SyNG-BTS: Synthesis of Next Generation Bulk Transcriptomic Sequencing

SyNG-BTS is a Python package for data augmentation of bulk transcriptomic sequencing data using deep generative models. It synthesizes realistic transcriptomic data without relying on predefined formulas, enabling researchers to augment small pilot datasets for more robust machine learning analyses. SyNG-BTS supports three generative model families: variational autoencoders (VAE), generative adversarial networks (GAN), and flow-based models. These models are trained on a pilot dataset and can synthesize additional samples at any desired scale.

SyNG-BTS Workflow

Features

Multiple Generative Models: VAE, CVAE, GAN, WGANGP, and flow-based models (MAF)
Unified API: Run pilot experiments, generate synthetic data, and perform transfer learning
DataFrame-First API: Accept pandas DataFrames, CSV file paths, or bundled dataset names
Rich Result Objects: SyngResult / PilotResult with built-in plotting and export
In-Memory Pipeline: No disk I/O by default — results stay in memory until you choose to save
Built-in Evaluation: Heatmap and UMAP visualization functions
Sample-Size Evaluation: Integrated SyntheSize methodology for classifier learning curves
Bundled Datasets: Example TCGA datasets included for immediate experimentation

Installation

From PyPI (Recommended)

pip install --index-url https://test.pypi.org/simple/ --extra-index-url https://pypi.org/simple/ syng-bts

TODO: Update to main PyPI installation upon release.

From Source

git clone https://github.com/Omics-Data-Synthesis/SyNG-BTS
cd SyNG-BTS
pip install -e .

Optional Dependencies

For documentation building:

pip install syng-bts[docs]

For development (testing, linting):

pip install syng-bts[dev]

Quick Start

Generate Synthetic Data

from syng_bts import generate

# Train a VAE on bundled data and generate 500 synthetic samples
result = generate(
    data="SKCMPositive_4",   # bundled dataset name, CSV path, or DataFrame
    model="VAE1-10",         # model specification (type + kl_weight)
    new_size=500,            # number of synthetic samples
    batch_frac=0.1,          # batch fraction
    learning_rate=0.0005,    # learning rate
)

# Grouped-size controls
# - int: exact total sample count (grouped data is split by input ratio)
# - list[int]: explicit grouped counts [n_group_0, n_group_1]
#   where group_0 is the first group value encountered in input data.

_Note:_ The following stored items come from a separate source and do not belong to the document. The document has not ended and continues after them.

@[simp] theorem setLinkState_memView {l : PairLink} : (setLinkState s l).memView = s.memView := by simp [setLinkState]
@[simp] theorem linkDieDown_memView : (linkDieDown s n).memView = s.memView := by simp [linkDieDown]
@[simp] theorem ranriFrame_memView {h : FrameHead} {ok : Bool} : (ranriFrame s n h ok).memView = s.memView := by simp [ranriFrame]
@[simp] theorem keepaliveTick_memView : (keepaliveTick s n).memView = s.memView := by simp [keepaliveTick]

@[simp] theorem laneFailure_memView {rx : Bool} {fiber lam : Nat} : (laneFailure s n rx fiber lam).memView = s.memView := by
  simp [laneFailure]

@[simp] theorem retrain_memView : (retrain s).memView = s.memView := by simp [retrain]
@[simp] theorem archived_memView : (archived s).memView = s.memView := (rfl)
@[simp] theorem pairSettings_memView {p : Bytes} : (pairSettings s p).memView = s.memView := by simp [pairSettings]

@[simp] theorem pairConfigure_memView {c : Cmd} : (pairConfigure s c).1.memView = s.memView := by
  simp only [pairConfigure, checked]
  split <;> simp

@[simp] theorem declareCat_memCanon {e : Nat × Nat × Nat} (hmem : MemCanon s.memView) :
    MemCanon (declareCat claimed s e).memView := by
  simp only [declareCat]
  repeat' split
  all_goals simp [hmem]

@[simp] theorem declareLost_memCanon (hmem : MemCanon s.memView) : MemCanon (declareLost s claimed).memView := by
  unfold declareLost
  split
  · exact hmem
  · exact foldl_memCanon (fun _ _ => declareCat_memCanon) (by simpa using hmem)

@[simp] theorem orphan_memView {n : Nat} : (orphan s w c n).memView = s.memView := by simp [orphan]

@[simp] theorem resendCat_memView {owed : Option W32} : (resendCat s w c owed).memView = s.memView := by
  simp only [resendCat]
  repeat' split
  all_goals simp

@[simp] theorem compareCat_memView {p : PeerCat} : (compareCat s p).memView = s.memView := by simp [compareCat]
@[simp] theorem compareAll_memView {cats : List PeerCat} : (compareAll s cats).memView = s.memView := by simp [compareAll]
@[simp] theorem compareWaiting_memView : (compareWaiting s).memView = s.memView := by simp [compareWaiting]
@[simp] theorem sendLease_memView : (sendLease s).memView = s.memView := by simp [sendLease]
@[simp] theorem leaseFrom_memView {expiry : Nat} : (leaseFrom s term holder expiry).memView = s.memView := by simp [leaseFrom]
@[simp] theorem leaseAcquire_memView {start : Nat} : (leaseAcquire s start).memView = s.memView := by simp [leaseAcquire]
@[simp] theorem leaseAsked_memView : (leaseAsked s term expiry).memView = s.memView := by simp [leaseAsked]

theorem askAnswered_memView {t : State} (ht : askAnswered s term holder = some t) : t.memView = s.memView := by
  simp only [askAnswered] at ht
  repeat' split at ht
  all_goals simp at ht
  all_goals subst ht
  all_goals simp

@[simp] theorem leaseReport_memView : (leaseReport s term holder expiry).memView = s.memView := by simp [leaseReport]

@[simp] theorem leaseMessage_memView {m : LeaseSays} : (leaseMessage s term m expiry).memView = s.memView := by
  unfold leaseMessage
  split
  · rfl
  · split
    · simp
    · simp
    · rename_i h
      cases hans : askAnswered s term h with
      | none => simp
      | some t => exact askAnswered_memView hans

@[simp] theorem pairLease_memView {c : Cmd} : (pairLease s c).1.memView = s.memView := by
  simp only [pairLease, checked]
  repeat' split
  all_goals simp

@[simp] theorem claimNow_memView : (claimNow s).memView = s.memView := by simp [claimNow]
@[simp] theorem witnessDrop_memView : (witnessDrop s).memView = s.memView := (rfl)

@[simp] theorem witnessGrant_memCanon (hmem : MemCanon s.memView) : MemCanon (witnessGrant s term nonce macOk).memView := by
  simp only [witnessGrant]
  repeat' split
  all_goals simp [hmem]

@[simp] theorem witnessRefuse_memView : (witnessRefuse s term nonce macOk).memView = s.memView := by
  unfold witnessRefuse
  split <;> simp

@[simp] theorem stepClock_memView {d : ℤ} : (stepClock s d).memView = s.memView := (rfl)
@[simp] theorem timeOffset_memView {ofs : ℤ} : (timeOffset s ofs).memView = s.memView := by simp [timeOffset]

@[simp] theorem agreeEntries_memView {peer : List (Nat × Nat × Nat)} : (agreeEntries s peer).memView = s.memView := by
  simp [agreeEntries]

@[simp] theorem sendExchange_memView : (sendExchange s).memView = s.memView := (rfl)
@[simp] theorem sendTrained_memView : (sendTrained s).memView = s.memView := (rfl)

@[simp] theorem linkTrained_memView {q : PeerInfo} : (linkTrained s q).memView = s.memView := by
  unfold linkTrained
  split <;> simp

# Access results in memory
print(result.generated_data.shape)   # (500, n_features)
print(result.loss.columns.tolist())  # ['kl', 'recons']
print(result.summary())

# Plot training loss (one figure per loss column)
figs = result.plot_loss()  # dict[str, Figure]

# Optionally save to disk
result.save("./my_output/")

# Load a previously saved result
from syng_bts import SyngResult
loaded = SyngResult.load("./my_output/")

Run a Pilot Study

from syng_bts import pilot_study

# Sweep over multiple pilot sizes (5 random draws each)
pilot = pilot_study(
    data="SKCMPositive_4",
    pilot_size=[50, 100],
    model="VAE1-10",
    batch_frac=0.1,
    learning_rate=0.0005,
)

# Access individual runs
run = pilot.runs[(50, 1)]  # (pilot_size, draw_index)
print(run.generated_data.head())

# All runs overlaid on one plot per loss column
figs = pilot.plot_loss(style="overlay_runs")       # dict[str, Figure]

# Mean ± std across runs
figs = pilot.plot_loss(style="mean_band")  # dict[str, Figure]

Transfer Learning

from syng_bts import transfer

# Pre-train on PRAD, fine-tune and generate on BRCA
result = transfer(
    source_data="PRAD",
    target_data="BRCA",
    new_size=500,
    model="maf",
    apply_log=True,
    epoch=10,
)

print(result.generated_data.shape)
result.save("./transfer_output/")

Use DataFrame Input

import pandas as pd
from syng_bts import generate

my_data = pd.read_csv("my_dataset.csv")
result = generate(
    data=my_data,
    name="my_dataset",     # used in output filenames
    model="WGANGP",
    new_size=1000,
    epoch=50,
)

Evaluate Generated Data

from syng_bts import generate, resolve_data, heatmap_eval, UMAP_eval

result = generate(data="SKCMPositive_4", model="VAE1-10", epoch=5)
real_data, _groups = resolve_data("SKCMPositive_4")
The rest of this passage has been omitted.